Следуя традиции пушкинских времён, Матвеева пишет и свой «Поэтический трактат». Такая попытка создать сегодняшнее «Искусство поэзии», теоретическую поэму, перекликающуюся с трактатом Буало, или Чеслава Милоша, вполне удаётся Матвеевой. Но в отличие от французского классициста и начётчика, как и в отличие от польского поэта, она никого не поучает, а только утверждает свою творческую позицию в полемике.
И лексика, и ритм, близкий к александрийскому стиху Буало, тут нарочито архаизированы, но всё, как всегда у неё, пронизано иронией. Классицистическая внешность оказывается шутовским, карнавальным нарядом, в котором легче «истину с улыбкой говорить».
Эта поэма отстаивает право поэта на наследие всей мировой культуры, то самое, которое советские малообразованные критики яростно отрицали, объявляя «литературщиной, которая не нужна народу».
Полемизируя с властвующим невежеством, ведущим свой род ещё от пролеткультов, Матвеева пишет:
Отрицает Матвеева и русский «верлибр», в котором не видит и следов стиха. Надо сказать, что русский верлибр — явление странное. Ведь английский верлибр обладает чрезвычайно богатой звукописью, держится в огромной степени на внутренних аллитерациях, разнообразных звуковых перекличках, которые русскому языку отнюдь не свойственны. И в результате свойств самого языка русский верлибр чаще всего оказывается очень беден.
И небольшой певучий романтический голос Матвеевой, смело отстаивающий хоть право современной поэзии на сонет, хоть право её на рифму, остался в русской поэзии.
Р. S. Я очень давно не читал Матвеевой. Говорят, что в постсоветское время она пополнила собой ряды кликушествующих патриотов. Грустно, если это так… Но поэта надо судить по взлётам и быть благодарным за то хорошее, что уже написано. Это хорошее с нами, даже если читая, трудно отрешиться от ужасного сегодняшнего…
За последние двадцать лет многие поэты взяли в руки гитары. К большой же поэзии из них… можно отнести лишь четверых: Окуджаву, Галича, Матвееву и Высоцкого.
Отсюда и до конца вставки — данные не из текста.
-- ==== Sys2Proof/Machine/Sha.lean ====
section
/-! DEFINITION. SHA-384 and AES-256 key wrap, which R474, R475 and R488 name. PRESUMED (log entry 84): they are those of FIPS 180-4 and
RFC 3394. -/

namespace Sys2Proof.Machine

/-- The greatest r below 2^`n` with `f r` at most `v`, for a rising `f`. -/
def rootBits (f : Nat → Nat) (v : Nat) : Nat → Nat → Nat
  | 0, r => r
  | n + 1, r => rootBits f v n (if f (r + 2 ^ n) ≤ v then r + 2 ^ n else r)

/-- The first 80 primes. -/
def primes80 : List Nat :=
  (List.range 410).filter (fun n => 2 ≤ n && (List.range 21).all (fun d => decide (d < 2 ∨ n ≤ d) || decide (n % d ≠ 0)))

/-- The round constants: 64 bits of the fraction of each prime's cube root. -/
def shaK : List Nat := primes80.map (fun p => rootBits (fun r => r * r * r) (p * 2 ^ 192) 68 0 % 2 ^ 64)

/-- The initial value: 64 bits of the fraction of the square roots of the ninth to sixteenth primes. -/
def shaInit : List Nat := ((primes80.drop 8).take 8).map (fun p => rootBits (fun r => r * r) (p * 2 ^ 128) 68 0 % 2 ^ 64)

/-- Rotate a 64-bit word right. -/
def rotr64 (x n : Nat) : Nat := (x / 2 ^ n) ||| (x * 2 ^ (64 - n) % 2 ^ 64)

/-- The sigma functions: three rotations, the last of which may be a shift. -/
def shaSigma (a b c : Nat) (shift : Bool) (x : Nat) : Nat :=
  rotr64 x a ^^^ rotr64 x b ^^^ (if shift then x / 2 ^ c else rotr64 x c)

/-- Extend the message schedule, latest word first. -/
def shaSchedule : Nat → List Nat → List Nat
  | 0, ws => ws
  | n + 1, ws =>
    let w := shaSigma 19 61 6 true (ws.getD 1 0) + ws.getD 6 0 + shaSigma 1 8 7 true (ws.getD 14 0) + ws.getD 15 0
    shaSchedule n (w % 2 ^ 64 :: ws)

/-- One round, with its constant and schedule word added. -/
def shaRound (st : List Nat) (kw : Nat) : List Nat :=
  match st with
  | [a, b, c, d, e, f, g, h] =>
    let ch := (e &&& f) ^^^ ((2 ^ 64 - 1 - e) &&& g)
    let maj := (a &&& b) ^^^ (a &&& c) ^^^ (b &&& c)
    let t := h + shaSigma 14 18 41 false e + ch + kw
    [(t + shaSigma 28 34 39 false a + maj) % 2 ^ 64, a, b, c, (d + t) % 2 ^ 64, e, f, g]
  | _ => st

/-- A big-endian number. -/
def beNat (bs : List Byte) : Nat := bs.foldl (fun a b => 256 * a + b.toNat) 0

/-- `n` big-endian bytes of a number. -/
def toBe (n v : Nat) : List Byte := (toLe n v).reverse

/-- Compress one 128-byte block. -/
def shaBlock (st : List Nat) (block : List Byte) : List Nat :=
  let ws := (shaSchedule 64 (((List.range 16).map (fun i => beNat ((block.drop (8 * i)).take 8))).reverse)).reverse
  let out := ((shaK.zip ws).map (fun q => q.1 + q.2)).foldl shaRound st
  List.zipWith (fun a b => (a + b) % 2 ^ 64) st out

/-- Compress the blocks of a padded message. -/
def shaBlocks : Nat → List Nat → List Byte → List Nat
  | 0, st, _ => st
  | n + 1, st, bs => shaBlocks n (shaBlock st (bs.take 128)) (bs.drop 128)

/-- SHA-384 of a byte string. -/
def sha384 (m : List Byte) : List Byte :=
  let z := (128 - (m.length + 17) % 128) % 128
  let p := m ++ [0x80] ++ List.replicate z 0 ++ toBe 16 (8 * m.length)
  ((shaBlocks (p.length / 128) shaInit p).take 6).flatMap (toBe 8)

/-- One step of the key wrap: the register A and the 64-bit blocks, of which number `i` of round `j` is taken. -/
def wrapStep (ks : List (List Nat)) (n : Nat) (a : List Nat × List (List Nat)) (t : Nat) : List Nat × List (List Nat) :=
  let i := t % n
  let b := aesEncrypt ks (a.1 ++ a.2.getD i [])
  let c := (toBe 8 (t + 1)).map (·.toNat)
  (xorList (b.take 8) c, a.2.set i (b.drop 8))

/-- AES-256 key wrap of a multiple of 8 bytes: 8 bytes more come out. -/
def aesWrap (key m : List Byte) : List Byte :=
  let ks := aesRoundKeys (key.map (·.toNat))
  let n := m.length / 8
  let blocks := (List.range n).map (fun i => ((m.drop (8 * i)).take 8).map (·.toNat))
  let r := (List.range (6 * n)).foldl (wrapStep ks n) (List.replicate 8 0xA6, blocks)
  (r.1 ++ r.2.flatten).map (BitVec.ofNat 8)

/-- One step of the key unwrap, the inverse of `wrapStep`. -/
def unwrapStep (ks : List (List Nat)) (n : Nat) (a : List Nat × List (List Nat)) (t : Nat) : List Nat × List (List Nat) :=
  let i := t % n
  let c := (toBe 8 (t + 1)).map (·.toNat)
  let b := aesDecrypt ks (xorList a.1 c ++ a.2.getD i [])
  (b.take 8, a.2.set i (b.drop 8))

/-- AES-256 key unwrap: nothing where the integrity check fails. -/
def aesUnwrap (key m : List Byte) : Option (List Byte) :=
  let ks := aesRoundKeys (key.map (·.toNat))
  let n := m.length / 8 - 1
  let blocks := (List.range (n + 1)).map (fun i => ((m.drop (8 * i)).take 8).map (·.toNat))
  let r := (List.range (6 * n)).reverse.foldl (unwrapStep ks n) (blocks.headD [], blocks.tail)
  if r.1 = List.replicate 8 0xA6 then some (r.2.flatten.map (BitVec.ofNat 8)) else none

end Sys2Proof.Machine
end

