/-! ## Journal entries and tasks -/

/-- Entries of one die's journal (R452). -/
def journalRoom : Nat := 131072

/-- The place of a task that has no journal entry: it is that of no slot. -/
def looseKey : Nat := 2 ^ 32

/-- A journal entry. -/
def State.entry (s : State) (j : Nat) : Option JEntry := FMap.get (fun _ => none) s.journal j

/-- Write or free a journal entry. -/
def State.setEntry (s : State) (j : Nat) (e : Option JEntry) : State :=
  { s with journal := FMap.set (fun _ => none) s.journal j e }

/-- A tile task that runs: its journal place and entry, its course and its station. -/
structure Task where
  j : Nat
  e : JEntry
  c : Course
  st : Station
  deriving DecidableEq, Repr

/-- Tasks of the course run: it is started and not cancelled. A halted course lets the tasks that run come to their tile
boundary (R63). -/
def Course.running (c : Course) : Bool := c.started

/-- The course issues tasks: it runs them and has not halted. -/
def Course.active (c : Course) : Bool := c.running && c.halt.isNone && c.cancelled.isNone

/-- The task of an entry, if it is issued, its engine has not finished it, and its station has the type. -/
def State.task (s : State) (j typ : Nat) : Option Task :=
  match s.entry j with
  | none => none
  | some e =>
    match s.course e.course with
    | none => none
    | some c =>
      match c.station e.station with
      | none => none
      | some st =>
        if e.state == .issued && !e.finished && c.running && s.issuing && st.typ == typ then some ⟨j, e, c, st⟩
        else none

/-- The flag register of the engine that runs a task; a DMA channel and an MU have none (R113), so the flags of the VE programs behind
a DMA station (SCATTER_ACC, LOAD FILL, the conversion of a STORE) enter the course summary alone (log entry 126). -/
def JEntry.flagReg (e : JEntry) : Option Reg :=
  match e.engine with
  | 0 => some ⟨.meFlags, e.core, e.index⟩
  | 1 => some ⟨.veFlags, e.core, e.index⟩
  | 2 => some ⟨.ueFlags, e.core, e.index⟩
  | _ => none

/-- Set sticky flags of the engine of a task. -/
def State.mergeFlags (s : State) (e : JEntry) (fl : Flags) : State :=
  match e.flagReg with
  | none => s
  | some r => s.setReg r (s.reg r ||| BitVec.ofNat 64 (fl % 32))

/-! ## Halts (R63) -/

/-- Where a task halts its course: on the stream of an input port, on those of an output port, or on every output stream of its
station. -/
inductive Side where
  | input (port : Nat)
  | output (port : Nat)
  | outputs

/-- The least of some numbers, 0 for none. -/
def leastOf (l : List Nat) : Nat :=
  match sortNat l with
  | [] => 0
  | x :: _ => x

/-- The stream that a halt names: the lowest on the port, else the lowest that the station feeds or takes. -/
def Course.haltStream (c : Course) (st : Nat) (side : Side) : Nat :=
  let outs := (c.streams.filter (fun x => x.prod = st)).map (fun x => x.id)
  let ins := (c.streams.filter (fun x => x.cons = st)).map (fun x => x.id)
  let mine := match side with
    | .input p => ((c.inStream st p).map (fun x => x.id)).toList
    | .output p => (c.outStreams st p).map (fun x => x.id)
    | .outputs => outs
  if !mine.isEmpty then leastOf mine else if !outs.isEmpty then leastOf outs else leastOf ins

/-- The streams that halt: every stream of the port, or of the station's outputs; where there is none, the one that the halt
names. -/
def Course.haltSet (c : Course) (st : Nat) (side : Side) : List Nat :=
  match side with
  | .input p => c.haltStream st side :: ((c.inStream st p).map (fun x => x.id)).toList
  | .output p => c.haltStream st side :: (c.outStreams st p).map (fun x => x.id)
  | .outputs => c.haltStream st side :: (c.streams.filter (fun x => x.prod = st)).map (fun x => x.id)

/-- The halt that a course's record names when another stream halts too: the lower STREAM_ID (R63). Every stream that halts
before the record is formed counts as halted in the same control cycle (log entry 90). -/
def Halt.join (h : Option Halt) (stream status detail : Nat) : Halt :=
  match h with
  | some k => if k.stream = false ∨ k.id ≤ stream then k else { status := status, detail := detail, id := stream, stream := true }
  | none => { status := status, detail := detail, id := stream, stream := true }

/-- Streams of a station halt, and their course ends with a status, which names the lowest of them (R63). -/
def State.haltCourse (s : State) (cid st : Nat) (side : Side) (status detail : Nat) : State :=
  match s.course cid with
  | none => s
  | some c =>
    s.setCourse { c with
      halt := some (Halt.join c.halt (c.haltStream st side) status detail)
      streams := c.streams.map (fun x => if (c.haltSet st side).contains x.id then { x with state := .halted } else x) }

/-- Log on behalf of a task. -/
def State.logTask (s : State) (t : Task) (cls arg0 arg1 : Nat) : State :=
  s.logEntry cls (t.e.core / coresPerDie) t.e.core t.c.desc.func arg0 arg1

/-- A journal entry goes, and with it what its task holds of accumulator banks (Table 5.3). -/
def State.dropEntry (s : State) (j : Nat) : State :=
  match s.entry j with
  | none => s
  | some e => (s.freeBanks j e).setEntry j none
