-- ==== Sys2Proof/Machine/Exchange.lean ====
section
/-! DEFINITION. EXCHANGE (13.5 to 13.8, 13.10): parameters, partials, the fixed order within and between nodes, the
block-scaled payloads, veto, quarantine, and the accumulation of every Nth step. -/

namespace Sys2Proof.Machine

/-! ## Parameters (R349, R350, R363) -/

/-- The tensors X and Y of a pair, their polarity on the exchange's axes: a dimension lies on one of the axes. -/
def onAxes (d : TensorDesc) (axes q : Nat) : Bool :=
  decide (shardKind (d.shards.getD q 0) ≠ 0) && axes.testBit (shardAxis (d.shards.getD q 0))

/-- The dimensions of a tensor that lie on the axes. -/
def axisDims (d : TensorDesc) (axes : Nat) : List Nat := (List.range d.dims.length).filter (onAxes d axes)

/-- Sharding entries agree but for one dimension. -/
def shardsAgree (x y : TensorDesc) (except : Option Nat) : Bool :=
  (List.range x.dims.length).all (fun q => some q == except || x.shards.getD q 0 == y.shards.getD q 0)

/-- A pair's tensors meet R350. -/
def pairOk (op axes : Nat) (x y : TensorDesc) : Bool :=
  let dx := axisDims x axes
  let dy := axisDims y axes
  x.dims == y.dims
    && (match op with
      | 0 => dx.isEmpty && shardsAgree x y none
      | 1 => dx.isEmpty && (match dy with
          | [q] => decide (shardKind (y.shards.getD q 0) = 1) && shardsAgree x y (some q)
          | _ => false)
      | _ => (match dx with
          | [q] => decide (shardKind (x.shards.getD q 0) = 1 ∧ shardKind (y.shards.getD q 0) = 0)
              && shardsAgree x y (some q)
          | _ => false)
        && decide (x.format = y.format ∧ x.valueFormat = y.valueFormat ∧ x.scaleBlk = y.scaleBlk))
    && (!x.sparse || (y.sparse && decide (x.valueFormat = y.valueFormat ∧ x.format = y.format)))

/-- The accumulator of a pair (R363): DOUBLE, FP32, shape (2, shape of X), X's sharding on the other dimensions. -/
def accOk (a x : TensorDesc) : Bool :=
  a.double && !a.sparse && decide (a.format = 0 ∧ a.rank = x.rank + 1)
    && a.shape.take a.rank == 2 :: x.shape.take x.rank
    && decide (shardKind (a.shard.getD 0 0) = 0)
    && (List.range x.rank).all (fun q => a.shard.getD (q + 1) 0 == x.shard.getD q 0)

/-- The first byte of an EXCHANGE's parameters, or the port, that breaks its rules. -/
def State.exchangeBad (s : State) (t : Task) : Option Nat :=
  let st := t.st
  let op := st.p 0 1
  let axes := st.p 2 1
  let n := s.meshAxes
  let one := (List.range 4).filter (fun a => axes.testBit a)
  let every := st.p 6 1
  let x (i : Nat) := s.descOf (t.inId i)
  let y (i : Nat) := s.descOf (t.outId i)
  failAt (decide (st.params.length ≠ 16 ∨ 2 < op)) 0 <|> failAt (decide (1 < st.p 1 1 ∧ op ≠ 2)) 1
    <|> (if op = 2 then none else (List.range st.inPorts).findSome? (fun i => failAt (indexFormat (x i).format) (0x100 + i)))
    <|> failAt (decide (axes = 0 ∨ 2 ^ n ≤ axes ∨ (op ≠ 0 ∧ one.length ≠ 1))) 2
    <|> failAt (decide (2 < st.p 3 1 ∨ (op = 2 ∧ st.p 3 1 ≠ 0))) 3
    <|> failAt (decide (1 < st.p 4 1 ∨ (st.p 4 1 = 1 ∧ op = 2)) || (decide (st.p 4 1 = 1) && !s.feature 5)) 4
    <|> failAt (decide (63 < st.p 5 1)) 5
    <|> failAt (decide (every = 0 ∨ 64 < every ∨ (op = 2 ∧ every ≠ 1))) 6
    <|> failAt (!st.zero 7 8) 7 <|> failAt (!st.zero 15 16) 15
    <|> failAt (decide (st.outPorts ≠ st.inPorts)) 0x200
    <|> ((List.range st.inPorts).findSome? (fun i => failAt (!pairOk op axes (x i) (y i)) (0x100 + i)))
    <|> (if every = 1 then failAt (decide (st.p 12 3 ≠ 0)) 12
      else match s.namedDesc t (st.p 12 3) with
        | none => some 12
        | some a => failAt (!(List.range st.inPorts).all (fun i => accOk a (x i))) 12)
Профессия актёра наложила свой отпечаток на поэзию Высоцкого. Высоцких — четыре. Четыре разных поэтических индивидуальности. Но — один актёр. Цикл его спортивных песен, его песни-антисказки, песни о войне, и — лучшая часть его творчества, то что сам он называл «песни беспокойства», различаются меж собой так, словно написаны разными поэтами. А исполняются одним певцом, актёром, перевоплощающимся в каждого из четырёх.
О трагической судьбе артиста — «Песня микрофона»:
И когда взбунтовался, взвыл, его заменили…
Его песни беспокойства — отчаянная, яростная, как его голос, борьба за единственную человеческую ценность — сохранение души.
И когда «порвали парус!» — отняли душу, что остаётся? Поэтому — «Многая лета, // тем кто поёт во сне!» — это и значит, наперекор жизни сохранять свою душу!
Как парус — не порвите! А действительность старается нивелировать человека, а не удаётся — отбросить его и — «мало ли кто выпадает // с главной дороги за борт!» С той главной дороги, по которой идут все строем… К великой цели, конечно: «Вперёдсмотрящий смотрит лишь вперёд, // ему плевать, что человек за бортом!»…
В обществе, построенном таким манером, нетрудно задушить искусство — «разбрелись все от бед в стороны, // певчих птиц больше нет — вороны» (хотя эта песня и на иную тему…).
Во имя того, чтобы «вознеслись бетон, стекло, металл», уничтожается старый дом вместе с его таинственной душой — частицей истории. Душа эта стонет, когда дом рушат — она тоже — порванный парус.